Let’s have a real “sister-to-sister” moment. Pull up a chair, grab a glass of whatever makes you happy (for me, it’s a very dramatic pour of chilled rosé), and let’s talk about the absolute delusion currently living rent-free on our social media feeds.
I was scrolling through my phone the other day—you know, the usual 2:00 AM rabbit hole where I’m convinced I need a 12-step Korean skincare routine and a goat-milk frother—when I saw yet another post about the “Soft Life.” Now, don’t get me wrong, I love a silk robe and a scented candle as much as the next girl. But there’s a specific brand of “Soft Life” being sold right now that smells a lot like… well, a trap.
The Problem with the “Stay-at-Home Princess” Narrative
The narrative is everywhere: “Wait for a man to fund your lifestyle.” “Being a ‘stay-at-home-princess’ is the ultimate goal.” I’m sorry, but can we just call it what it is? Waiting on a man to fund your life is dusty.
Social media has gassed this concept up to look like a perpetual vacation in Santorini. They show you the designer bags, the five-star dinners, and the “his and hers” G-Wagons. What they don’t show you is the fine print.
The Hidden Cost of Financial Dependency
They don’t show you the feeling in the pit of your stomach when you have to ask for permission to buy a pair of shoes. They don’t show you the “holding your breath” when he’s in a bad mood because he holds the keys to your entire existence.
Note: Real “sexy” isn’t a Birkin you can’t afford to put a phone bill in; real sexy is having your own money and zero anxiety.
Why Financial Independence is the Ultimate Flex
There is a specific kind of confidence that comes from knowing that if a man decides to act up, you can simply… leave. No negotiations. No wondering where you’re going to sleep. No checking your bank balance to see if you can afford to have standards.

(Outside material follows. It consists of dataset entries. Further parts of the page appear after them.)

-- ==== Sys2Proof/Laws/PerInstr.lean ====
section
/-! SUPPORT. What holds of every command as syntax, constructor by constructor: the cell that carries it has room for
its payload, and its kind is one of the command kinds (11.6, 11.7). -/

namespace Sys2Proof.Laws.Fields

/-- A well-formed command that a cell carries has at most 250 payload bytes, and a kind of 01h to 4Bh. -/
def Statement (i : Instr) : Prop :=
  i.wf = true → ∀ x, encodeCommand i = some x → x.2.2.length ≤ 250 ∧ 1 ≤ x.1.toNat ∧ x.1.toNat ≤ 0x4B

/-- A command that no cell carries under an address. -/
theorem of_none {i : Instr} (h : encodeCommand i = none) : Statement i := by
  intro _ x hx; rw [h] at hx; cases hx

/-- A command with its cell. -/
theorem of_some {i : Instr} {k t : Byte} {l : List Byte} (h : encodeCommand i = some (k, t, l))
    (hk : 1 ≤ k.toNat ∧ k.toNat ≤ 0x4B) (hl : i.wf = true → l.length ≤ 250) : Statement i := by
  intro hw x hx; rw [h] at hx; cases hx; exact ⟨hl hw, hk⟩

theorem powerOn (cut : FlashCut) : Statement (.powerOn cut) :=
  of_none rfl

theorem fullResetAct : Statement .fullResetAct :=
  of_none rfl

theorem scanDone : Statement .scanDone :=
  of_none rfl

theorem candidateEdge (p : Pos) : Statement (.candidateEdge p) :=
  of_none rfl

theorem referenceEdge (edge : RefEdge) (gapNs : Nat) : Statement (.referenceEdge edge gapNs) :=
  of_none rfl

theorem refLost : Statement .refLost :=
  of_none rfl

theorem syncEdge : Statement .syncEdge :=
  of_none rfl

theorem sourceReadyAssertion : Statement .sourceReadyAssertion :=
  of_none rfl

theorem triggerDelayExpiry : Statement .triggerDelayExpiry :=
  of_none rfl

theorem windowEnd : Statement .windowEnd :=
  of_none rfl

theorem settleExpiry : Statement .settleExpiry :=
  of_none rfl

theorem gateTimeout (p : Pos) : Statement (.gateTimeout p) :=
  of_none rfl

theorem transactionStart (p : Pos) : Statement (.transactionStart p) :=
  of_none rfl

theorem sendingEnd (p : Pos) : Statement (.sendingEnd p) :=
  of_none rfl

theorem firstStartBit (p : Pos) : Statement (.firstStartBit p) :=
  of_none rfl

theorem replyTimeout (p : Pos) : Statement (.replyTimeout p) :=
  of_none rfl

theorem replyEnd (p : Pos) (chars : List RxChar) : Statement (.replyEnd p chars) :=
  of_none rfl

theorem heldAnswerTaken : Statement .heldAnswerTaken :=
  of_none rfl

theorem jobStart : Statement .jobStart :=
  of_none rfl

theorem headerJobEnd (ok : Bool) : Statement (.headerJobEnd ok) :=
  of_none rfl

theorem bodyJobEnd (ok : Bool) : Statement (.bodyJobEnd ok) :=
  of_none rfl

theorem fullRecordJobEnd (ok : Bool) : Statement (.fullRecordJobEnd ok) :=
  of_none rfl

theorem collectJobEnd (failed : List Nat) : Statement (.collectJobEnd failed) :=
  of_none rfl

theorem eraseJobEnd (ok : Bool) : Statement (.eraseJobEnd ok) :=
  of_none rfl

theorem upCellReceived (chars : List Byte) : Statement (.upCellReceived chars) :=
  of_none rfl

theorem downCellReceived (chars : List Byte) : Statement (.downCellReceived chars) :=
  of_none rfl

theorem downForwardSend : Statement .downForwardSend :=
  of_none rfl

theorem upCellBoundary : Statement .upCellBoundary :=
  of_none rfl

theorem reportBuild : Statement .reportBuild :=
  of_none rfl

theorem unknownKind (tag : Byte) : Statement (.unknownKind tag) :=
  of_none rfl

theorem statusRead (tag : Byte) : Statement (.statusRead tag) :=
  of_some rfl (by decide) (fun _ => by simp)

theorem settingsWrite (tag : Byte) (limit : Byte) (reports : Byte) : Statement (.settingsWrite tag limit reports) :=
  of_some rfl (by decide) (fun _ => by simp)

theorem settingsRead (tag : Byte) : Statement (.settingsRead tag) :=
  of_some rfl (by decide) (fun _ => by simp)

theorem moduleResetRun (via : Via) : Statement (.moduleResetRun via) := by
  cases via
  · exact of_some rfl (by decide) (fun _ => by simp)
  · exact of_none rfl

theorem moduleResetFull (tag : Byte) : Statement (.moduleResetFull tag) :=
  of_some rfl (by decide) (fun _ => by simp)

theorem profileWrite (tag : Byte) (r : ProfileRecord) : Statement (.profileWrite tag r) :=
  of_some rfl (by decide) (fun _ => by simp [ProfileRecord.payload, bytes16])

theorem profileRead (tag : Byte) : Statement (.profileRead tag) :=
  of_some rfl (by decide) (fun _ => by simp)

theorem templateWrite (tag : Byte) (which : Byte) (r : TemplateRecord) : Statement (.templateWrite tag which r) :=
  of_some rfl (by decide) (fun h => by
    simp [Instr.wf, TemplateRecord.fits] at h
    simp [TemplateRecord.payload, bytes16]; omega)

theorem templateRead (tag : Byte) (which : Byte) : Statement (.templateRead tag which) :=
  of_some rfl (by decide) (fun _ => by simp)

theorem identify (tag : Byte) (mask : Word16) : Statement (.identify tag mask) :=
  of_some rfl (by decide) (fun _ => by simp [bytes16])

theorem ruleWrite (tag : Byte) (index : Byte) (r : RuleRecord) : Statement (.ruleWrite tag index r) :=
  of_some rfl (by decide) (fun _ => by simp [RuleRecord.payload, PatchRecord.payload, bytes16])

theorem ruleRead (tag : Byte) (index : Byte) : Statement (.ruleRead tag index) :=
  of_some rfl (by decide) (fun _ => by simp)

theorem planWrite (tag : Byte) (slot : Byte) (r : StepRecord) : Statement (.planWrite tag slot r) :=
  of_some rfl (by decide) (fun _ => by simp [StepRecord.payload, bytes16, bytes24, bytes32])

theorem planRead (tag : Byte) (slot : Byte) : Statement (.planRead tag slot) :=
  of_some rfl (by decide) (fun _ => by simp)

theorem planClear (tag : Byte) (slot : Byte) : Statement (.planClear tag slot) :=
  of_some rfl (by decide) (fun _ => by simp)

theorem stepRun (via : Via) (slot : Byte) (run : Word32) : Statement (.stepRun via slot run) := by
  cases via
  · exact of_some rfl (by decide) (fun _ => by simp [bytes32])
  · exact of_none rfl

theorem stepQueue (via : Via) (slot : Byte) (run : Word32) : Statement (.stepQueue via slot run) := by
  cases via
  · exact of_some rfl (by decide) (fun _ => by simp [bytes32])
  · exact of_none rfl

theorem stepAbort (via : Via) : Statement (.stepAbort via) := by
  cases via
  · exact of_some rfl (by decide) (fun _ => by simp)
  · exact of_none rfl

theorem positionLoad (tag : Byte) (r : LoadRecord) : Statement (.positionLoad tag r) :=
  of_some rfl (by decide) (fun _ => by simp [LoadRecord.payload, bytes16, bytes24, bytes32])

theorem positionClear (tag : Byte) (position : Byte) : Statement (.positionClear tag position) :=
  of_some rfl (by decide) (fun _ => by simp)

theorem positionIncludeOn (tag : Byte) (position : Byte) : Statement (.positionIncludeOn tag position) :=
  of_some rfl (by decide) (fun _ => by simp)

theorem positionIncludeOff (tag : Byte) (position : Byte) : Statement (.positionIncludeOff tag position) :=
  of_some rfl (by decide) (fun _ => by simp)

theorem positionRead (tag : Byte) (position : Byte) : Statement (.positionRead tag position) :=
  of_some rfl (by decide) (fun _ => by simp)

theorem resultRead (tag : Byte) (position : Byte) (stepNo : Byte) : Statement (.resultRead tag position stepNo) :=
  of_some rfl (by decide) (fun _ => by simp)

theorem correctionCompute (tag : Byte) (mask : Word16) (a : Byte) (b : Option Byte) : Statement (.correctionCompute tag mask a b) :=
  of_some rfl (by decide) (fun _ => by
    cases b <;> simp [bytes16, stepBPayload])

theorem verifyEvaluate (tag : Byte) (mask : Word16) (steps : List Byte) : Statement (.verifyEvaluate tag mask steps) :=
  of_some rfl (by decide) (fun h => by
    simp [Instr.wf] at h
    simp [bytes16]; omega)

theorem port (tag : Byte) (position : Byte) (frame : List Byte) : Statement (.port tag position frame) :=
  of_some rfl (by decide) (fun h => by
    simp [Instr.wf] at h
    simp; omega)

theorem storeStatus (tag : Byte) : Statement (.storeStatus tag) :=
  of_some rfl (by decide) (fun _ => by simp)

theorem storeRead (tag : Byte) (slot : Word16) : Statement (.storeRead tag slot) :=
  of_some rfl (by decide) (fun _ => by simp [bytes16])

theorem storeCollect (tag : Byte) (number : Word32) : Statement (.storeCollect tag number) :=
  of_some rfl (by decide) (fun _ => by simp [bytes32])

theorem storeErase (tag : Byte) (sector : Byte) : Statement (.storeErase tag sector) :=
  of_some rfl (by decide) (fun _ => by simp)

theorem sourceReadyFall : Statement .sourceReadyFall :=
  of_none rfl

theorem syncInFall : Statement .syncInFall :=
  of_none rfl

theorem unselectedTransition (p : Pos) : Statement (.unselectedTransition p) :=
  of_none rfl

theorem fillBeforeCellComplete (port : LinkPort) : Statement (.fillBeforeCellComplete port) :=
  of_none rfl

end Sys2Proof.Laws.Fields
end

The Benefits of Having Your Own “Coins”
When you have your own coins:
• The Power Dynamic Shifts: You aren’t there because you need to be; you’re there because you want to be. That changes the energy of a relationship entirely.
• Your Anxiety Plummets: You don’t have to play detective or “people please” just to keep the lights on.
• You Can Be Generous Too: It feels good to treat your partner! A relationship should be a partnership, not a payroll department.
Sprinkles vs. The Cupcake: Redefining Partnership
Now, let’s be clear: Tina is not against a man being generous. If he wants to fly me to Italy and buy me pasta until I can’t breathe? I am there. I will be the most appreciative guest he’s ever had.
But here’s the kicker: A man giving you money is a bonus, not a lifeline. Think of it like sprinkles on a cupcake.
Understanding the “Cupcake” Analogy
The cupcake is your life—it’s solid, it’s sweet, and it’s delicious all on its own. The sprinkles are the “extra” stuff he brings to the table. If the sprinkles fall off, guess what? I’ve still got a whole cupcake. When you rely on someone else to be the actual cake, you’re constantly starving for their approval just to survive.
And honey, I’m way too hungry for life to be waiting on someone else to feed me.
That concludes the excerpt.